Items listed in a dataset

-- ==== Sys2Proof/Machine/Crc.lean ====
section
/-! DEFINITION. The CRC engines (`41_crc.md`): the datapath of rules R121, R122, R126 and the fifteen commands of rules
R130 to R134, each rule written once for an engine. -/

namespace Sys2Proof.Machine

/-! ### Datapath -/

/-- `Step16(T, r, b)` (rule R121). -/
def step16 (table : Byte → BitVec 16) (r : BitVec 16) (b : Byte) : BitVec 16 :=
  (r <<< 8) ^^^ table ((r >>> 8).setWidth 8 ^^^ b)

/-- `Step32(r, b)` (rule R122). -/
def step32 (r : Word) (b : Byte) : Word := (r >>> 8) ^^^ tCrc32 (r.setWidth 8 ^^^ b)

/-- `EmitCrc` of the 16-bit engines (rule R126): low byte first. -/
def emit16 (r : BitVec 16) : List Byte := [r.extractLsb' 0 8, r.extractLsb' 8 8]

/-- `EmitCrc` of CRC-32 (rule R126): high byte first. -/
def emit32 (r : Word) : List Byte := [r.extractLsb' 24 8, r.extractLsb' 16 8, r.extractLsb' 8 8, r.extractLsb' 0 8]

/-! ### One engine -/

/-- `v_INIT` on the engine (rule R130). -/
def CrcEngine.init {w : Nat} (e : CrcEngine w) : CrcEngine w := { e with reg := e.initValue, lc := .idle }

/-- `v_SETINIT` on the engine (rule R131). -/
def CrcEngine.setInit {w : Nat} (e : CrcEngine w) (v : BitVec w) : CrcEngine w :=
  { e with initValue := v, reg := v, lc := .idle }

/-- `v_SETXOR` on the engine (rule R132). -/
def CrcEngine.setXor {w : Nat} (e : CrcEngine w) (v : BitVec w) : CrcEngine w := { e with xorValue := v }

/-- `v_UPDATE` on the engine (rule R133): one step per byte, in increasing index order. -/
def CrcEngine.update {w : Nat} (step : BitVec w → Byte → BitVec w) (e : CrcEngine w) (data : List Byte) : CrcEngine w :=
  { e with reg := data.foldl step e.reg, lc := .accumulating }

/-- The bytes `v_FINAL` emits (rule R134). -/
def CrcEngine.result {w : Nat} (emit : BitVec w → List Byte) (e : CrcEngine w) : List Byte := emit (e.reg ^^^ e.xorValue)

/-- `v_FINAL` on the engine (rule R134); `v_REG` is not changed. -/
def CrcEngine.final {w : Nat} (emit : BitVec w → List Byte) (e : CrcEngine w) : CrcEngine w :=
  { e with hash := e.result emit, hashValid := true, lc := .finalized }

/-- The checks of `v_UPDATE` in the order of rule R133. -/
def updateChecks (lc : HashLc) (m : Memory) (d : Descriptor) (off cnt : Word) : Except Err Span :=
  if lc = .finalized then .error .sequence else checkRange m d off cnt

/-- `v_UPDATE` for the engine `e`, which `put` stores back. -/
def crcUpdate {w : Nat} (step : BitVec w → Byte → BitVec w) (e : CrcEngine w) (put : CrcEngine w → State)
    (d : Descriptor) (off cnt : Word) (s : State) : Result :=
  orRaise s (updateChecks e.lc s.mem d off cnt) fun r =>
    withBytes s.mem r.handle r.off r.len fun data => respond 0 [] (put (e.update step data))

/-- `v_FINAL` for the engine `e`, which `put` stores back. -/
def crcFinal {w : Nat} (emit : BitVec w → List Byte) (e : CrcEngine w) (put : CrcEngine w → State) (s : State) : Result :=
  if e.lc = .finalized then raise .sequence s else respondBytes (e.result emit) (put (e.final emit))

/-- A SETINIT or SETXOR of a 16-bit engine: ERR_ILLEGAL where IMM32[31:16] is not 0 (rules R83, R91). -/
def withImm16 (imm : Word) (s : State) (k : BitVec 16 → State) : Result :=
  match imm16 imm with
  | none => raise .illegal s
  | some v => respond 0 [] (k v)

/-! ### INIT (rule R130) -/

def execCrc16Init (s : State) : Result := respond 0 [] (s.withCrc16 s.crc16.init)

def execCrc32Init (s : State) : Result := respond 0 [] (s.withCrc32 s.crc32.init)

def execXcrcInit (s : State) : Result := respond 0 [] (s.withXcrc s.xcrc.init)

/-! ### SETINIT (rule R131) -/

def execCrc16Setinit (imm : Word) (s : State) : Result :=
  withImm16 imm s fun v => s.withCrc16 (s.crc16.setInit v)

def execCrc32Setinit (imm : Word) (s : State) : Result := respond 0 [] (s.withCrc32 (s.crc32.setInit imm))

def execXcrcSetinit (imm : Word) (s : State) : Result :=
  withImm16 imm s fun v => s.withXcrc (s.xcrc.setInit v)

/-! ### SETXOR (rule R132) -/

def execCrc16Setxor (imm : Word) (s : State) : Result :=
  withImm16 imm s fun v => s.withCrc16 (s.crc16.setXor v)

def execCrc32Setxor (imm : Word) (s : State) : Result := respond 0 [] (s.withCrc32 (s.crc32.setXor imm))

def execXcrcSetxor (imm : Word) (s : State) : Result :=
  withImm16 imm s fun v => s.withXcrc (s.xcrc.setXor v)

/-! ### UPDATE (rule R133) -/

def execCrc16Update (d : Descriptor) (off cnt : Word) (s : State) : Result :=
  crcUpdate (step16 tCrc16) s.crc16 s.withCrc16 d off cnt s

def execCrc32Update (d : Descriptor) (off cnt : Word) (s : State) : Result :=
  crcUpdate step32 s.crc32 s.withCrc32 d off cnt s

def execXcrcUpdate (d : Descriptor) (off cnt : Word) (s : State) : Result :=
  crcUpdate (step16 tXcrc) s.xcrc s.withXcrc d off cnt s

/-! ### FINAL (rule R134) -/

def execCrc16Final (s : State) : Result := crcFinal emit16 s.crc16 s.withCrc16 s

def execCrc32Final (s : State) : Result := crcFinal emit32 s.crc32 s.withCrc32 s

def execXcrcFinal (s : State) : Result := crcFinal emit16 s.xcrc s.withXcrc s

end Sys2Proof.Machine
end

AIM OF THE EXERCISE.
Include both ends. Return the line holding "def execCrc32Final (s" and all lines after it in the records above, exactly as written.

PROBLEM SOLUTION.
def execCrc32Final (s : State) : Result := crcFinal emit32 s.crc32 s.withCrc32 s

def execXcrcFinal (s : State) : Result := crcFinal emit16 s.xcrc s.withXcrc s

end Sys2Proof.Machine
end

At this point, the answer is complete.